• Records for the exercise:
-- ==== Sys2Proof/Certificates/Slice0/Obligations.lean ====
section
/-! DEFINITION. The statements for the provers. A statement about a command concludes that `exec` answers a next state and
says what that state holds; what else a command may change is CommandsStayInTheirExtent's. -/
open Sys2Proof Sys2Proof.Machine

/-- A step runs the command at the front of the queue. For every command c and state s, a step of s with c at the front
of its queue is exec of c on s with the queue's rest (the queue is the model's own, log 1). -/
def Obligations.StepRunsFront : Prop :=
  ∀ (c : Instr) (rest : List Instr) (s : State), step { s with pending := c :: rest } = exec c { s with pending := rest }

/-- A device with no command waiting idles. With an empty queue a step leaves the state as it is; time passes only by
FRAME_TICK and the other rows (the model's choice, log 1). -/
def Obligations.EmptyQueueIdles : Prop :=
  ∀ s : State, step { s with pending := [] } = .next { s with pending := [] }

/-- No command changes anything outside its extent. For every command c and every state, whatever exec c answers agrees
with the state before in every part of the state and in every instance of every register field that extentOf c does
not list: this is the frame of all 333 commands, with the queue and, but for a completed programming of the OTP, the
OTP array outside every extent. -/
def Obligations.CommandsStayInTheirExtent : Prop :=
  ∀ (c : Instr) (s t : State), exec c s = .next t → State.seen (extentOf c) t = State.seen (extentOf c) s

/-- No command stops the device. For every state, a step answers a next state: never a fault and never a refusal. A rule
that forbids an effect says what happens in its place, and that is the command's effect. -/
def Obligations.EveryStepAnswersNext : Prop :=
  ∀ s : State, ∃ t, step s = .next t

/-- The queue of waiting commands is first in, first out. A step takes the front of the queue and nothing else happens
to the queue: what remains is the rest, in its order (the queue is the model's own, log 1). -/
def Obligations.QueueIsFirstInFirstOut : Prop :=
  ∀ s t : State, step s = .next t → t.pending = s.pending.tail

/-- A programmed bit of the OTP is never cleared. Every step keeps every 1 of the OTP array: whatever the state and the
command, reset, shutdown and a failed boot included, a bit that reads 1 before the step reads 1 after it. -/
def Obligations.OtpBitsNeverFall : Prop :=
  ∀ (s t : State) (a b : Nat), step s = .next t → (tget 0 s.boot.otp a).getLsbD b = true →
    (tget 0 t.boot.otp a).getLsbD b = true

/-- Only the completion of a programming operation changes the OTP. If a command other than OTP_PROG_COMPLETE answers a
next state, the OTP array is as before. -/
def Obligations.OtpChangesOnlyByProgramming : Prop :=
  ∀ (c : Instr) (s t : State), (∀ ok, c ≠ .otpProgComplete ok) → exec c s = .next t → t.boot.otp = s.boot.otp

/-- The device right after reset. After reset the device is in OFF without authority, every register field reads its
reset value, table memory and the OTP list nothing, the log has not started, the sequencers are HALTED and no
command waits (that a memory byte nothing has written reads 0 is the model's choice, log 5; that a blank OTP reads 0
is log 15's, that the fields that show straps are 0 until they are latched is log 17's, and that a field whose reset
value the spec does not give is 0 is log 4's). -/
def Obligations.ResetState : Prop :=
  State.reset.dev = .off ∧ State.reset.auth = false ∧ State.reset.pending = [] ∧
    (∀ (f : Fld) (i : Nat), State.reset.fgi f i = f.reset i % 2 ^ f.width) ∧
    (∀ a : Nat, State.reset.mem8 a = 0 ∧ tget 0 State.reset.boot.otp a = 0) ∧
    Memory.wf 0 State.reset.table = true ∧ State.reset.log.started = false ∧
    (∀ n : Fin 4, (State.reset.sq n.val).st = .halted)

• Exercise instructions: Filter the material above down to the lines that hold the word "choice".

• Expected output:
FRAME_TICK and the other rows (the model's choice, log 1). -/
command waits (that a memory byte nothing has written reads 0 is the model's choice, log 5; that a blank OTP reads 0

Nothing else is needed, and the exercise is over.